### What this task involves
Everything in the listing below needs to be retyped exactly.

### Dataset excerpts
-- ==== Sys2Proof/Syntax.lean ====
section
/-! DEFINITION. Syntax.lean: the commands and events of the part, one constructor for each row of spec/opcode_table.json, and the nineteen command words. -/

namespace Sys2Proof

/-- A character as a UART receiver takes it: its code, and whether its stop bit was sampled low (R195). -/
structure RxChar where
  code : Char
  framingError : Bool
deriving DecidableEq, Repr

/-- The nineteen command words of the control line (9.2). -/
inductive Command where
  | stat | sett | refc | refs | selc | disc | zonc | annw | annr | annc
  | keyc | outc | monc | monr | recr | mntc | note | nmsk | rset
deriving DecidableEq, Repr

/-- One event or command. The table gives no operand bits: the operands are what the row's rule says the event carries.
A control command carries its fields as the text that stood between the commas (R173); field 1 is the head, an empty text is an absent field. -/
inductive Instr where
  /-- R178: STAT, field 1 the part. -/
  | stat (fields : List Text)
  /-- R32: SETT, fields date, time. -/
  | sett (fields : List Text)
  /-- R40: REFC, fields reference, enable, polarity, delay, mask, loss mode, priority. -/
  | refc (fields : List Text)
  /-- R58: REFS, field reference. -/
  | refs (fields : List Text)
  /-- R63: SELC, fields mode, reference. -/
  | selc (fields : List Text)
  /-- R84: DISC, fields J, W, B, S, H1, H2, expiry action. -/
  | disc (fields : List Text)
  /-- R28: ZONC, fields standard offset, summer offset, zone state. -/
  | zonc (fields : List Text)
  /-- R89: ANNW, fields slot, kind and the kind's three fields. -/
  | annw (fields : List Text)
  /-- R95: ANNR, field slot. -/
  | annr (fields : List Text)
  /-- R94: ANNC, field slot. -/
  | annc (fields : List Text)
  /-- R142: KEYC, fields D, s, shape. -/
  | keyc (fields : List Text)
  /-- R165: OUTC, fields standby mode, chain, auto-arm state, threshold. -/
  | outc (fields : List Text)
  /-- R153: MONC, fields enable, tolerance, delay. -/
  | monc (fields : List Text)
  /-- R160: MONR, field part. -/
  | monr (fields : List Text)
  /-- R127: RECR, fields store, part. -/
  | recr (fields : List Text)
  /-- R150: MNTC, field mode. -/
  | mntc (fields : List Text)
  /-- R184: NOTE, no field. -/
  | note (fields : List Text)
  /-- R186: NMSK, fields NONE or kind numbers. -/
  | nmsk (fields : List Text)
  /-- R189: RSET, no field. -/
  | rset (fields : List Text)
  /-- R189: the end of the RSET reply; the operands are the levels of the baud-select pins BS1 and BS0 at that instant (R176). -/
  | rsetResetTaken (bs1 bs0 : Level)
  /-- R172: a record completes; the operands are its characters from ':' onward without the carriage return, and the two marks. -/
  | recordNotTaken (chars : Text) (overlong badChar : Bool)
  /-- R175: a record completes; the operand is its characters from ':' onward without the carriage return. -/
  | overrun (chars : Text)
  /-- R171: the control port receives ':'. -/
  | restart
  /-- R175: the last stop bit of a reply ends. -/
  | replySent
  /-- R187: the reset input is asserted. -/
  | resetAsserted
  /-- R187, R188: the reset input is released; the operands are the levels of BS1 and BS0 then (R176). -/
  | resetReleased (bs1 bs0 : Level)
  /-- R64: the running second ends. -/
  | localEpoch
  /-- R22: the local epoch at which the label would pass its range. -/
  | timeEnd
  /-- R78: the local epoch at which the holdover elapsed count first reaches H1. -/
  | holdoverLimitH1
  /-- R79: the local epoch at which the holdover elapsed count reaches H2. -/
  | holdoverExpiry
  /-- R41: a transition of a reference's edge line. -/
  | referenceEdge (r : RefNo) (edge : Edge)
  /-- R44, R45: a reference's word assembly ends: the fifteen characters of a completed word, or absent for a failed word. -/
  | wordCompletion (r : RefNo) (word : Option Text)
  /-- R154: a transition of the monitor input. -/
  | monitorTransition (edge : Edge)
  /-- R161: the level on a chain-ready input becomes this. -/
  | chainReady (c : Chain) (level : Level)
  /-- R144: the shaper reaches its next segment point. -/
  | envelopeSegment
  /-- R170: the control port receives a character. -/
  | controlCharacterReceived (ch : RxChar)
  /-- R44: a reference's word receiver takes a character. -/
  | wordCharacterReceived (r : RefNo) (ch : RxChar)
deriving DecidableEq, Repr

end Sys2Proof
end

### The answer
-- ==== Sys2Proof/Syntax.lean ====
section
/-! DEFINITION. Syntax.lean: the commands and events of the part, one constructor for each row of spec/opcode_table.json, and the nineteen command words. -/

namespace Sys2Proof

/-- A character as a UART receiver takes it: its code, and whether its stop bit was sampled low (R195). -/
structure RxChar where
  code : Char
  framingError : Bool
deriving DecidableEq, Repr

/-- The nineteen command words of the control line (9.2). -/
inductive Command where
  | stat | sett | refc | refs | selc | disc | zonc | annw | annr | annc
  | keyc | outc | monc | monr | recr | mntc | note | nmsk | rset
deriving DecidableEq, Repr

/-- One event or command. The table gives no operand bits: the operands are what the row's rule says the event carries.
A control command carries its fields as the text that stood between the commas (R173); field 1 is the head, an empty text is an absent field. -/
inductive Instr where
  /-- R178: STAT, field 1 the part. -/
  | stat (fields : List Text)
  /-- R32: SETT, fields date, time. -/
  | sett (fields : List Text)
  /-- R40: REFC, fields reference, enable, polarity, delay, mask, loss mode, priority. -/
  | refc (fields : List Text)
  /-- R58: REFS, field reference. -/
  | refs (fields : List Text)
  /-- R63: SELC, fields mode, reference. -/
  | selc (fields : List Text)
  /-- R84: DISC, fields J, W, B, S, H1, H2, expiry action. -/
  | disc (fields : List Text)
  /-- R28: ZONC, fields standard offset, summer offset, zone state. -/
  | zonc (fields : List Text)
  /-- R89: ANNW, fields slot, kind and the kind's three fields. -/
  | annw (fields : List Text)
  /-- R95: ANNR, field slot. -/
  | annr (fields : List Text)
  /-- R94: ANNC, field slot. -/
  | annc (fields : List Text)
  /-- R142: KEYC, fields D, s, shape. -/
  | keyc (fields : List Text)
  /-- R165: OUTC, fields standby mode, chain, auto-arm state, threshold. -/
  | outc (fields : List Text)
  /-- R153: MONC, fields enable, tolerance, delay. -/
  | monc (fields : List Text)
  /-- R160: MONR, field part. -/
  | monr (fields : List Text)
  /-- R127: RECR, fields store, part. -/
  | recr (fields : List Text)
  /-- R150: MNTC, field mode. -/
  | mntc (fields : List Text)
  /-- R184: NOTE, no field. -/
  | note (fields : List Text)
  /-- R186: NMSK, fields NONE or kind numbers. -/
  | nmsk (fields : List Text)
  /-- R189: RSET, no field. -/
  | rset (fields : List Text)
  /-- R189: the end of the RSET reply; the operands are the levels of the baud-select pins BS1 and BS0 at that instant (R176). -/
  | rsetResetTaken (bs1 bs0 : Level)
  /-- R172: a record completes; the operands are its characters from ':' onward without the carriage return, and the two marks. -/
  | recordNotTaken (chars : Text) (overlong badChar : Bool)
  /-- R175: a record completes; the operand is its characters from ':' onward without the carriage return. -/
  | overrun (chars : Text)
  /-- R171: the control port receives ':'. -/
  | restart
  /-- R175: the last stop bit of a reply ends. -/
  | replySent
  /-- R187: the reset input is asserted. -/
  | resetAsserted
  /-- R187, R188: the reset input is released; the operands are the levels of BS1 and BS0 then (R176). -/
  | resetReleased (bs1 bs0 : Level)
  /-- R64: the running second ends. -/
  | localEpoch
  /-- R22: the local epoch at which the label would pass its range. -/
  | timeEnd
  /-- R78: the local epoch at which the holdover elapsed count first reaches H1. -/
  | holdoverLimitH1
  /-- R79: the local epoch at which the holdover elapsed count reaches H2. -/
  | holdoverExpiry
  /-- R41: a transition of a reference's edge line. -/
  | referenceEdge (r : RefNo) (edge : Edge)
  /-- R44, R45: a reference's word assembly ends: the fifteen characters of a completed word, or absent for a failed word. -/
  | wordCompletion (r : RefNo) (word : Option Text)
  /-- R154: a transition of the monitor input. -/
  | monitorTransition (edge : Edge)
  /-- R161: the level on a chain-ready input becomes this. -/
  | chainReady (c : Chain) (level : Level)
  /-- R144: the shaper reaches its next segment point. -/
  | envelopeSegment
  /-- R170: the control port receives a character. -/
  | controlCharacterReceived (ch : RxChar)
  /-- R44: a reference's word receiver takes a character. -/
  | wordCharacterReceived (r : RefNo) (ch : RxChar)
deriving DecidableEq, Repr

end Sys2Proof
end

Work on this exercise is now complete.